Lily told Liz and I all about her life and everything about her family. She was talking about how she was a school Librarian in Cleveland when the segregation laws were enforced. She was the only white faculty member in the entire school at one point. "I walked up to a table in the cafeteria one day where all African American teachers were sitting and I said, 'I'm going to desegregate this table!' and I sat down." Her boldness and strength for what she believes in is an inspiration.

Saturday, February 6, 2010

"The first duty of love is to listen."

I love when people just listen to me. There are like 8 people in my life that I know are always there for me to talk to. They always listen, no matter what. When I need to vent, they always listen and never interrupt. They understand fully. I always try to thank them after I chat their ear off, but just in case they don't realize I appreciate every second of their time..


Thank you Katherine for the 10 years of listening you've had to deal with.
Thank you Julia for the countless amounts of hour+ phone calls.
Thank you Taylor for the texts and phone calls whenever I'm upset.
Thank you Kayla for the texts and 3 hour conversations on Retreats.
Thank you Liz for our walks around Middlebrook Farms.
Thank you Sara for the phone calls and text messages whenever I feel so lost.
Thank you Ryan for the endless conversations every time you come home.
And thank you St.Pierre for the 45 minute lunch periods you deal with everyday.

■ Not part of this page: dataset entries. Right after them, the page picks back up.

-- ==== Sys2Proof/Machine/Matrix.lean ====
section
/-!
DEFINITION. The matrix unit (spec 15): tiles, accumulators, the commands of the matrix queue with their checks at issue,
their execution, the round-robin arbitration (R306 to R309) and the ramp limiter (R397).
-/

namespace Sys2Proof.Machine

/-! ## Shapes (Tables 15.1, 15.2) -/

/-- The fields of a TSHAPE word. -/
def shFmt (w : Word) : Nat := field w 23 22
def shRows (w : Word) : Nat := field w 21 16
def shCols (w : Word) : Nat := field w 15 8
def shTy (w : Word) : BitVec 4 := BitVec.ofNat 4 (field w 3 0)

/-- The type of a shape; F32 for a reserved code. -/
def shType (w : Word) : Ty := (Ty.ofCode (shTy w)).getD .f32

/-- A TSHAPE word. -/
def mkShape (fmt rows cols : Nat) (ty : BitVec 4) : Word :=
  BitVec.ofNat 64 (fmt % 4 * 2 ^ 22 + rows % 64 * 2 ^ 16 + cols % 256 * 2 ^ 8 + ty.toNat)

/-- The types of fmt 1 (Table 15.2). -/
def sparseType (t : Ty) : Bool :=
  t == .f16 || t == .bf16 || t == .e4m3 || t == .e5m2 || t == .i8 || t == .u8 || t == .i4 || t == .gq4

/-- Is a number of columns legal for a format and type? -/
def colsOk (fmt : Nat) (t : Ty) (cols : Nat) : Bool :=
  match fmt with
  | 0 => if t == .gq4 then cols == 64 else decide (1 ≤ cols) && decide (cols ≤ 512 / t.width)
  | 1 => sparseType t && (if t == .gq4 then cols == 32 else decide (1 ≤ cols) && decide (cols ≤ 256 / t.width))
  | 2 => decide (1 ≤ cols) && decide (cols ≤ 32)
  | _ => false

/-- Is a shape legal when a command reads the tile (Table 15.2)? -/
def shapeLegal (w : Word) : Bool :=
  decide (1 ≤ shRows w) && decide (shRows w ≤ 32) && colsOk (shFmt w) (shType w) (shCols w) &&
  (Ty.ofCode (shTy w)).isSome && (shFmt w != 2 || shTy w == 0)

/-! ## Elements -/

/-- The raw element (r, c) of a tile, of z bits. -/
def tileRaw (t : TileVal) (z r c : Nat) : Nat := t.toNat / 2 ^ (512 * r + z * c) % 2 ^ z

/-- A tile with a run of bits of row r replaced. -/
def tilePut (t : TileVal) (r lo n v : Nat) : TileVal :=
  let m : TileVal := BitVec.ofNat 16384 ((2 ^ n - 1) * 2 ^ (512 * r + lo))
  (t &&& ~~~m) ||| BitVec.ofNat 16384 (v % 2 ^ n * 2 ^ (512 * r + lo))

/-- S of a row of a GQ4 tile, and its s. -/
def rowSuper (t : TileVal) (r : Nat) : Nat := t.toNat / 2 ^ (512 * r + 256) % 2 ^ 32
def rowScale (t : TileVal) (r : Nat) : Nat := t.toNat / 2 ^ (512 * r + 288) % 2 ^ 8

/-- The exact value of element (r, c) of a tile (R303). -/
def tileReal (t : TileVal) (ty : Ty) (r c : Nat) : Real :=
  if ty == .gq4 then gqDecode (decodeReal .f32 (rowSuper t r)) (rowScale t r) (tileRaw t 4 r c)
  else exactOf ty (tileRaw t ty.width r c)

/-- A tile from the bits of its rows. -/
def tileOfRows (rows : List Nat) : TileVal := BitVec.ofNat 16384 (rows.foldr (fun x acc => x % 2 ^ 512 + acc * 2 ^ 512) 0)

/-- The bits of a row from its elements of z bits. -/
def rowOfElems (z : Nat) (xs : List Nat) : Nat := xs.foldr (fun x acc => x % 2 ^ z + acc * 2 ^ z) 0

/-- Element (i, j) of an accumulator (R305). -/
def accElem (a : AccVal) (i j : Nat) : Nat := a.toNat / 2 ^ (32 * (32 * i + j)) % 2 ^ 32

/-- An accumulator from its elements. -/
def accOf (f : Nat → Nat → Nat) : AccVal :=
  BitVec.ofNat 32768 ((List.range 1024).foldr (fun n acc => f (n / 32) (n % 32) % 2 ^ 32 + acc * 2 ^ 32) 0)

/-! ## Products (R175, R176, R319, R320) -/

/-- The operand types that may meet (Table 15.5). -/
def mmaPair (a b : Ty) : Bool :=
  let e8 (t : Ty) : Bool := t == .e4m3 || t == .e5m2
  (a == b && (a == .f16 || a == .bf16 || a == .gq4 || a == .i8 || a == .u8 || a == .i4)) || (e8 a && e8 b)

/-- One step of 32 along K: the incoming value, if any, and the terms, rounded once to F32 or wrapped to I32. -/
def macStep (int : Bool) (c : Option Nat) (terms : List Real) : Nat :=
  let first := match c with
    | some x => [if int then exactOf .i32 x else decodeReal .f32 x]
    | none => []
  let s := Real.sum (first ++ terms)
  if int then wrapInt 32 (floorInt s) else roundReal .f32 rne 0 s

/-- The steps along K from a number on; `terms k` lists the terms of position k. -/
def macSteps (int : Bool) (terms : Nat → List Real) (kk : Nat) : Nat → Nat → Option Nat → Option Nat
  | 0, _, c => c
  | f + 1, m, c =>
    let ks := (List.range (min 32 (kk - 32 * m))).map (fun i => 32 * m + i)
    macSteps int terms kk f (m + 1) (some (macStep int c (ks.map terms).flatten))

/-- One element of a product of length kk. -/
def macElem (int : Bool) (c : Option Nat) (terms : Nat → List Real) (kk : Nat) : Nat :=
  (macSteps int terms kk ((kk + 31) / 32) 0 c).getD 0

/-- The accumulator after a product of m × n elements (R319). -/
def product (z int : Bool) (acc : AccVal) (m n kk : Nat) (terms : Nat → Nat → Nat → List Real) : AccVal :=
  accOf (fun i j =>
    if i < m ∧ j < n then macElem int (if z then none else some (accElem acc i j)) (terms i j) kk else accElem acc i j)

/-- The terms of MMA: one for each position. -/
def denseTerms (a b : TileVal) (ta tb : Ty) (i j k : Nat) : List Real := [Real.mul (tileReal a ta i k) (tileReal b tb j k)]

/-- The terms of MMAS: none, one or two for each position (R320). -/
def sparseTerms (a b meta_ : TileVal) (ta tb : Ty) (i j k : Nat) : List Real :=
  let g := k / 4
  let nib := tileRaw meta_ 4 i g
  let y := tileReal b tb j k
  (if nib % 4 = k % 4 then [Real.mul (tileReal a ta i (2 * g)) y] else []) ++
    (if nib / 4 = k % 4 then [Real.mul (tileReal a ta i (2 * g + 1)) y] else [])

/-! ## Checks at issue -/

/-- The shape check of MMA and MMAG. -/
def mmaOk (sa sb : Word) : Bool :=
  shapeLegal sa && shapeLegal sb && shFmt sa == 0 && shFmt sb == 0 && mmaPair (shType sa) (shType sb) && shCols sa == shCols sb

/-- The shape check of MMAS. -/
def mmasOk (sa sb sc : Word) : Bool :=
  shapeLegal sa && shapeLegal sb && shapeLegal sc && shFmt sa == 1 && shFmt sb == 0 && shFmt sc == 2 &&
  mmaPair (shType sa) (shType sb) && 2 * shCols sa == shCols sb && 4 * shCols sc == shCols sb && shRows sa == shRows sc

/-- The shape check of TTRN (R317). -/
def ttrnOk (sa : Word) : Bool :=
  shapeLegal sa && shFmt sa == 0 && decide (8 ≤ (shType sa).width) && decide (shCols sa ≤ 32) &&
  decide (shRows sa * (shType sa).width ≤ 512)

/-- The shape check of TCMP (R318). -/
def tcmpOk (sa : Word) : Bool := shapeLegal sa && shFmt sa == 0 && sparseType (shType sa) && shCols sa % 4 == 0

/-- The descriptor check of a command on memory: its tile coordinate and tile extents (R314). -/
def tensorOk (e : DescVal) (x : Word) : Bool := coordOk e x && dTx e 2 == 1 && dTx e 3 == 1

/-- The tile shape of a descriptor. -/
def tileShape (e : DescVal) : Word := mkShape 0 (dTx e 1) (dTx e 0) (dTy e)

/-- Are the tile extents of a descriptor within Table 15.2? -/
def tileExtentOk (e : DescVal) : Bool := decide (dTx e 1 ≤ 32) && colsOk 0 (dType e) (dTx e 0)

/-- The types ALD reads (R323), and those AST writes (R324). -/
def aldType (t : Ty) : Bool :=
  t == .f32 || t == .i32 || t == .f16 || t == .bf16 || t == .i8 || t == .u8 || t == .i16 || t == .u16
def astType (t : Ty) : Bool := !(t == .i4 || t == .gq4)

/-- Are the tile extents within an accumulator? -/
def accExtentOk (e : DescVal) : Bool := decide (dTx e 1 ≤ 32) && decide (dTx e 0 ≤ 32)

/-- Is a place in the matrix queue free (R306)? -/
def mqRoom (k : Core) : Bool := decide (k.mq.length < 8)

/-- The first word of an instruction. -/
def wordOf (i : Instr) : Word := (encode i).headD 0

/-- A matrix command of the issuing thread. -/
def newCmd (s : State) (i : Instr) (op : MOp) (desc : DescVal) (ch : BitVec 3) : MCmd :=
  { op := op, word := wordOf i, num := tlNext s.core 2, serial := (tlsNow s.core).serial, shapes := s.core.tshape, desc := desc
    priv := (thr s).priv, ch := ch, after := (thr s).seq, cursor := 0, started := false, stopped := false, raised := false
    partners := [], proxy := false, bshape := 0, bcore := s.me, failed := false, silent := false, why := 0 }

/-- The command joins tl2 and the matrix queue. -/
def pushCmd (s : State) (c : MCmd) : State :=
  let k := tlIssue s.core 2
  { s with core := { k with mq := k.mq ++ [c] } }

/-- The effect of a matrix command at issue: its check, its place in the queue, and what it does to TSHAPE. -/
def queueRes (i : Instr) (ok : Bool) (op : MOp) (desc : DescVal) (ch : BitVec 3) (shapes : Core → Core) (s : State) : Res :=
  if !ok then .trap causeMatrix 0
  else if !mqRoom s.core then .wait
  else
    let s1 := pushCmd s (newCmd s i op desc ch)
    .done { s1 with core := shapes s1.core }

/-- The effect of a command that names a tensor. -/
def tensorRes (id : BitVec 8) (s : State) (f : DescVal → Res) : Res :=
  match ldtGet s id with
  | none => .trap causeDescriptor 0
  | some e => f e

/-! ## The commands -/

/-- TLD (R315). -/
def execTld (h : Hdr) (d : TReg) (a : XReg) (id : BitVec 8) (s : State) : Host.Outcome State Fault Refusal :=
  issue infoC h { xr := [a] } (fun s => tensorRes id s (fun e =>
    queueRes (.tld h d a id) (tensorOk e (xget s a) && tileExtentOk e) (.tld d (xget s a)) e h.ch
      (fun k => shapeSet k d (tileShape e)) s)) s

/-- TST (R316). -/
def execTst (h : Hdr) (d : TReg) (a : XReg) (id : BitVec 8) (s : State) : Host.Outcome State Fault Refusal :=
  issue infoC h { xr := [a] } (fun s => tensorRes id s (fun e =>
    queueRes (.tst h d a id) (tensorOk e (xget s a) && tileExtentOk e && shapeLegal (shapeGet s.core d) &&
        (shapeGet s.core d &&& 0xFF_FF0F) == tileShape e)
      (.tst d (xget s a)) e h.ch (fun k => k) s)) s

/-- TZERO (R317). -/
def execTzero (h : Hdr) (d : TReg) (s : State) : Host.Outcome State Fault Refusal :=
  issue infoC h {} (queueRes (.tzero h d) true (.tzero d) 0 0 (fun k => k)) s

/-- TTRN (R317). -/
def execTtrn (h : Hdr) (d a : TReg) (s : State) : Host.Outcome State Fault Refusal :=
  issue infoC h {} (fun s =>
    let sa := shapeGet s.core a
    queueRes (.ttrn h d a) (ttrnOk sa) (.ttrn d a) 0 0 (fun k => shapeSet k d (mkShape 0 (shCols sa) (shRows sa) (shTy sa))) s) s

/-- TCMP (R318); d = b is refused at decode. -/
def execTcmp (h : Hdr) (d a b : TReg) (s : State) : Host.Outcome State Fault Refusal :=
  issue infoC h {} (fun s =>
    let sa := shapeGet s.core a
    queueRes (.tcmp h d a b) (tcmpOk sa) (.tcmp d a b) 0 0 (fun k =>
      shapeSet (shapeSet k d (mkShape 1 (shRows sa) (shCols sa / 2) (shTy sa))) b
        (mkShape 2 (shRows sa) (shCols sa / 4) 0)) s) s

/-- MMA (R319). -/
def execMma (h : Hdr) (z : Bool) (d : AReg) (a b : TReg) (s : State) : Host.Outcome State Fault Refusal :=
  issue infoC h {} (fun s =>
    queueRes (.mma h z d a b) (mmaOk (shapeGet s.core a) (shapeGet s.core b)) (.mma z d a b) 0 0 (fun k => k) s) s

/-- MMAS (R320). -/
def execMmas (h : Hdr) (z : Bool) (d : AReg) (a b c : TReg) (s : State) : Host.Outcome State Fault Refusal :=
  issue infoC h {} (fun s =>
    queueRes (.mmas h z d a b c) (mmasOk (shapeGet s.core a) (shapeGet s.core b) (shapeGet s.core c)) (.mmas z d a b c) 0 0 (fun k => k) s) s

/-- The members of the issuing gang whose guard is true: the cores whose tl2 an MMAG joins. -/
def joined (h : Hdr) (s : State) : List Nat := (gangOf s s.me).filter (fun c => guards (threadOf s c false) h)

/-- The conditions of R321 on an MMAG, which the first joined member checks. -/
def mmagOk (h : Hdr) (c : XReg) (s : State) : Bool :=
  let x := (threadOf s (leaderOf s s.me) false).xget c
  decide (2 ≤ (gangOf s s.me).length) && decide (x.toNat < 256) && (x.setWidth 8 &&& ~~~s.core.gang) == 0 || (joined h s).headD s.me != s.me

/-- The participants of an MMAG as a mask over octet members. -/
def participants (h : Hdr) (c : XReg) (s : State) : BitVec 8 :=
  let x := (threadOf s (leaderOf s s.me) false).xget c
  (joined h s).foldl (fun m q => if x.getLsbD (omiOf q) then setBit m (omiOf q) true else m) 0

To all of you, I give my endless thanks.

Thursday, February 4, 2010

Gotta stop.

It is currently 2:30 in the morning. I just spent from 10:45 to now starting and finishing an essay that is due tomorrow that was assigned over a month and a half ago.

This procrastination thing that I'm getting pretty good at? Yeah, it has to stop.

Tuesday, February 2, 2010

Urks.

Sometimes when I tell people I want to be a Missionary when I grow up, they end the conversation.


..And by sometimes I mean 90% of the time.

Limitless Love


Today at Project Renew, I saw an old man give up his chair for a just as old woman. I'm glad to know that love and generosity have no age limit.